Julian Barnes est certainement le plus complet des écrivains anglais contemporains. L'auteur du Perroquet de Flaubert (Stock, 1986) a prouvé tout au long de son oeuvre être aussi à l'aise avec l'essai, la nouvelle ou le roman. Comme en atteste notamment Rien à craindre (Mercure de France, 2004, repris chez Folio), Pulsations (Mercure de France, 2011, repris chez Folio) ou Arthur & George (Mercure de France, 2007, repris chez Folio).
Couronné par le Man Booker Prize en 2011, The Sense of an Ending débarque en France en janvier, rebaptisé Une fille, qui danse. Un beau titre choisi par Barnes lui-même, virgule incluse. Il s'agit là d'un époustouflant tour de force qui ne cesse d'un bout à l'autre de dérouter. Le narrateur se souvient. Et revient à ses années de lycée, qui ne l'ont guère intéressé. Tout a commencé dans les sixties. Anthony Webster fréquentait un établissement dans le centre de Londres. Avec ses amis Colin et Alex, ils portaient leur montre sur la face interne du poignet en manière de symbole de leur amitié. La petite bande se composait de jeunes gens foncièrement "déconneurs", sauf lorsqu'ils étaient sérieux !
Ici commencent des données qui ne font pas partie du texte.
/-- What a WOP reads of SRC and AUX. -/
def State.wopIns (s : State) (x h : Nat) (w : WopOp) : List (Nat × Nat) :=
  let src := hiveAddr h w.srcOff
  (if w.func ∈ [0x13, 0x14, 0x15] && w.part then [(src, 8 * w.rows * w.len)] else s.rowsExtents x src w.srcFmt w.rows w.len)
    ++ s.wopAuxExtents x w (hiveAddr h w.auxOff)

/-- Elements in a stored row of a narrow destination of a WOP. -/
def State.wopRowElems (s : State) (x dst : Nat) (w : WopOp) : Nat :=
  let hd := s.hdr x dst
  rowElems w.outLen hd.blockLen (s.rotMode hd.layer)

/-- Rows that a WOP writes. -/
def WopOp.outRows (w : WopOp) : Nat := if w.func = 0x51 then 1 else w.rows

/-- What a WOP writes. -/
def State.wopOuts (s : State) (x h : Nat) (w : WopOp) : List (Nat × Nat) :=
  let dst := hiveAddr h w.dstOff
  (if w.func ∈ [0x13, 0x14, 0x15] then [(dst, 8 * w.rows * (if w.func = 0x15 then w.auxOff / 64 else 1))]
    else if w.exactOut then [(dst, 80 * w.rows)]
    else if isNarrow w.dstFmt then
      let hd := s.hdr x dst
      let re := s.wopRowElems x dst w
      [(dst, 64 + hd.elemBytes w.outRows re), (hd.scales, w.outRows * re / hd.blockLen),
       (hd.map, 2 * ((w.outRows * re / hd.blockLen + 63) / 64 * 8))]
    else [(dst, (if w.dstFmt = 5 then 2 else 4) * w.outRows * w.outLen)])
  ++ (if w.func = 0x50 then [(dst + (if w.dstFmt = 5 then 2 else 4) * w.rows * w.len, 4 * w.rows)] else [])

/-- What a WOP reads of its destination: what it adds to or multiplies, or a narrow header and map. -/
def State.wopOwn (s : State) (x h : Nat) (w : WopOp) : List (Nat × Nat) :=
  let dst := hiveAddr h w.dstOff
  if w.func ∈ [0x13, 0x14, 0x15] || w.exactOut then []
  else if isNarrow w.dstFmt then (s.hdr x dst).ownReads dst w.outRows (s.wopRowElems x dst w)
  else if w.func ∈ [1, 2, 3] then s.wopOuts x h w
  else []

/-- WOP at its start. -/
def State.runWop (s : State) (x h mode : Nat) (w : WopOp) : Res :=
  let src := hiveAddr h w.srcOff
  let dst := hiveAddr h w.dstOff
  let aux := hiveAddr h w.auxOff
  let pos := w.func ∈ [0x13, 0x14, 0x15]
  let k := if w.func = 0x15 then w.auxOff / 64 else 1
  let exact := w.exactOut
  let outEs := s.wopOuts x h w
  let es := s.wopIns x h w ++ outEs
  if !s.fmtOk x src w.srcFmt || (wopAuxArray w.func && !s.fmtOk x (w.auxArray aux) w.srcFmt)
      || (!exact && !pos && !s.fmtOk x dst w.dstFmt) then .error stBadDescriptor
  else if !es.all (fun e => s.mayAccess x e.1 e.2) || outEs.any (fun e => s.isProtected e.1 e.2)
      || (mode = 1 && inExactArea (s.runHives h) es) then .error stBadAddress
  else
    match s.badAmong (s.wopIns x h w ++ s.wopOwn x h w) with
    | some b => .ok (s.uncorrectable x b (0x40 + h))
    | none =>
      if pos then
        .ok (s.stores x dst (((List.range w.rows).map (fun r =>
          ((topK (w.func != 0x14) k (s.posRow x w src r)).map (fun p => pairBytes p.1 p.2)).flatten)).flatten))
      else if exact then
        let rows := s.readRows x src w.srcFmt w.rows w.len
        let auxs := if w.func = 0x11 then s.readRows x aux w.srcFmt w.rows w.len else []
        .ok (s.stores x dst ((rows.mapIdx (fun i r => exactBytes (rowExact w.func r (auxs.getD i [])
          (if w.auxOff = 0 ∧ w.func = 0x41 then none else some (s.auxVal x aux i))))).flatten))
      else
        let out := s.wopRows x w src dst aux
        let loss := s.xentLosses x w src aux
        let s := (s.writeRowsAs x dst w.dstFmt out).noteOutput dst (out.flatten.map f32Val)
        .ok (if w.func = 0x50 then
            s.stores x (dst + (if w.dstFmt = 5 then 2 else 4) * w.rows * w.len) ((loss.map (rawBytes 6)).flatten)
          else s)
Le trio avait fait une place à un quatrième larron : Adrian Finn, "grand garçon réservé qui garda tout d'abord les yeux baissés, et ses pensées pour lui-même". Adrian s'avéra d'emblée "foncièrement sérieux, sauf quand il blaguait" ! Tous, en revanche, partageaient le fait d'être "affamés de livres et de sexe,méritocrateset anarchistes". Adrian allait obtenir une bourse pour Cambridge, Colin intégrer la Sussex University, Alex la firme paternelle et Tony partir étudier l'histoire à Bristol. Où il allait faire la connaissance de Veronica Mary Elizabeth Ford. Sa petite amie de moins d'un mètre soixante, aux mollets "galbés et musculeux", dont les parents habitaient un pavillon de brique rouge dans le Kent...
Julian Barnes détaille ce que son narrateur est devenu au fil du temps. Le mari de Margaret qui aimait planifier les choses, puis le père de Susie. Tony a fini par divorcer, se transformer en un célibataire légèrement solitaire. Un grand-père et un retraité gérant la bibliothèque de l'hôpital local. Un homme qui prétend : "La vie n'est pas qu'addition et soustraction. Il y a aussi l'accumulation, la multiplication, de la perte, de l'échec." Un homme avançant encore : "Parfois je pense que le but de la vie est de nous réconcilier avec sa perte finale en nous décevant, en prouvant, si longtemps que cela prenne, qu'elle n'est pas tout ce qu'elle est réputée être."
Barnes prouve ici comme jamais qu'il n'a pas son pareil pour manier la mélancolie et l'ironie. Prendre le lecteur par surprise, le ferrer. Le plonger dans une histoire retorse sur le passé qui vous rattrape, et le laisser à la dernière page aussi ébloui que pantois. Une fille, qui danse s'impose comme une grande réussite, un dense et bref classique moderne que l'on n'est pas près d'oublier.